Jan Błachowicz w minioną niedzielę pokonał Israela Adesanyę w walce wieczoru na gali UFC 259 i obronił pas mistrza wagi półciężkiej. Polak pokonał swojego przeciwnika na punkty i awansował na ósme miejsce w rankingu UFC P4P, który obejmuje najlepszych zawodników w całej federacji bez podziału na kategorie wagowe. Po zakończeniu walki z Adesanyą doszło do zabawnej sytuacji pomiędzy nim a Janem Błachowiczem.

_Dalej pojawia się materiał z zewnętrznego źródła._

/-- QP, QP_ADJ, ADJ, LIN_SYM, LIN_GEN, SOLVE_DEADLINE and SOLVE_WAIT_RELEASE (R251, R253, R254, R256, R269, R272, R275, Table 9.9): the next descriptor of the
engine, once it may be read, where it is of the command's kind: poison in it or in its inputs, its deadline instant and BAD_DESC end it with its record
alone written; it waits for its word and for the path of its core, and else runs to its end, which is counted and gives every path back; a
descriptor of another kind stays. -/
def Obligations.SolverDescriptorsEnd : Prop :=
  ∀ (e : Fin 16) (ns : Nat) (x : Ecc) (s : State),
    let b := s.nextDesc e.val
    let d := solveDescOf b
    let m := s.solver e.val
    let part := s.solvPart e.val
    let u := s.solvCount e.val part (s.nextAt e.val) 256 false
    let v := u.solvCount e.val (u.solvPart e.val) d.wait (if d.wait = 0 then 0 else 8) false
    let ins := v.solvInputs d (workBytes d (liveRows (v.solvRows (v.solvPart e.val) d)))
    let ends := fun (t : State) => (t.solver e.val).next = m.next + 1 ∧ (t.solver e.val).waiting = false ∧
      t.fld F.SOLVER_DONE_CNT e.val = (s.fld F.SOLVER_DONE_CNT e.val + 1) % 2 ^ F.SOLVER_DONE_CNT.w ∧
      t.fld F.SOLVER_LAST_NS e.val = (ns - m.startNs) % 2 ^ F.SOLVER_LAST_NS.w ∧ ∀ c, (t.core c).mvpHolder ≠ some e.val
    (∀ k ∈ [(Instr.qp e ns x, 0), (.qpAdj e ns x, 1), (.adj e ns x, 2), (.linSym e ns x, 3), (.linGen e ns x, 4)],
      (s.solvBusy e.val = false → Does k.1 s s) ∧
      (s.solvBusy e.val = true → s.accWaits false (s.nextAt e.val) 256 = false →
        (d.kind ≠ k.2 → d.kind ≤ 4 → Does k.1 s s) ∧
        (d.kind = k.2 → s.nextPoison e.val = true → Gives k.1 s fun t => ends t ∧ Claims.recorded part d { code := codePoisoned, poison := true } s t) ∧
        (d.kind = k.2 → s.nextPoison e.val = false →
          (u.deadlineNs d < ns → Gives k.1 s fun t => ends t ∧ Claims.recorded part d { code := codeDeadline } s t ∧
            Counts F.SOLVER_DEADLINE_CNT e.val 1 s t) ∧
          (ns ≤ u.deadlineNs d → (∀ r ∈ d.early, u.accWaits false r.1 r.2 = false) →
            (u.descBad e.val b = true → Gives k.1 s fun t => ends t ∧ Claims.recorded part d { code := codeBadDesc } s t ∧
              (u.fld (F.ERR_CNT 5) e.val = 0 → d.record = 0 → d.done = 0 → t.fld (F.ERR_INFO_CODE 5) e.val = 0x80)) ∧
            (u.descBad e.val b = false → v.solvWaitPoison e.val d = false →
              (v.solvWaitMet e.val d = false → Does k.1 s (v.setSolver e.val { v.solver e.val with waiting := true })) ∧
              (v.solvWaitMet e.val d = true → v.pathFree e.val d = false → Does k.1 s v) ∧
              (v.solvWaitMet e.val d = true → v.pathFree e.val d = true → (∀ r ∈ ins, v.accWaits false r.1 r.2 = false) →
                Gives k.1 s fun t => ends t ∧
                  ((0 < x.uncorr ∨ ∃ r ∈ ins, (v.readMem (some part) r.1 r.2).poison ≠ []) →
                    Claims.recorded part d { code := codePoisoned, poison := true } s t))))))) ∧
    (s.solvBusy e.val = true → s.deadlineNs d ≤ ns → Gives (.solveDeadline e ns) s fun t => ends t ∧ Claims.recorded part d { code := codeDeadline } s t ∧
      Counts F.SOLVER_DEADLINE_CNT e.val 1 s t) ∧
    ((s.solvBusy e.val = false ∨ ns < s.deadlineNs d) → Does (.solveDeadline e ns) s s) ∧
    (m.waiting = true → s.solvBusy e.val = true → s.solvWaitMet e.val d = true → s.pathFree e.val d = true → Gives (.solveWaitRelease e ns) s fun t =>
      (t.solver e.val).waiting = false ∧ (t.solver e.val).startNs = ns ∧ (t.solver e.val).next = m.next ∧
        (t.core (d.core e.val)).mvpHolder = some e.val ∧ t.mem = s.mem) ∧
    ((m.waiting = false ∨ s.solvWaitMet e.val d = false ∨ s.pathFree e.val d = false) → Does (.solveWaitRelease e ns) s s)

Po zakończeniu piątej rundy Jan Błachowicz i Israel Adesanya czekali na ogłoszenie wyników. Obaj się uśmiechali i ucięli sobie krótką pogawędkę. – Jesteś zmęczony? – zapytał Adesanya. – Trochę, a Ty? – odpowiedział Błachowicz. – Twój występ w defensywie był naprawdę dobry. Mam na myśli, że udało Ci się go zdać. Przy Tobie moja garda wyglądała, jakby była zrobiona z masła – powiedział Nigeryjczyk. Polak źle usłyszał swojego przeciwnika i błędnie zinterpretował jego wypowiedź. Słowo "guard" oznacza "obronę", a zamiast tego usłyszał "bodyguard", co oznacza "ochroniarza".
- A dobrze płacisz za bycie ochroniarzem? Mogę nim zostać – odpowiedział z uśmiechem na twarzy Błachowicz. Adesanya był tą odpowiedzią nieco zdezorientowany. – Nie, nie, nie, mówiłem, że dobrze broniłeś. Do diabła, nie potrzebuję ochroniarza – mówi mistrz UFC w wadze średniej.
Porażka z Janem Błachowiczem była pierwszą dla Israela Adesanyi po przejściu z kickboxingu do największej federacji MMA na świecie. Nigeryjczyk po walce był pełen uznania dla mistrza wagi półciężkiej. – Porażki są częścią życia, a z nimi mam styczność raz na jakiś czas. Jeśli mam z kimkolwiek przegrać, to z takim zawodnikiem, jak Jan. To mistrz z klasą, ale przede wszystkim fajny koleś i miły facet. Człowiek, który ma za sobą fantastyczną historię. Teraz powstanę ponownie jak feniks – mówi Adesanya.
Porażka podczas niedzielnej gali odbiła się też na pozycji Israela Adesanyi w rankingu P4P. Spadł on z trzeciej na szóstą pozycję. Niezmiennie na szczycie rankingu znajduje się Chabib Nurmagomiedow, tuż przed Jonem Jonesem i Kamaru Usmanem.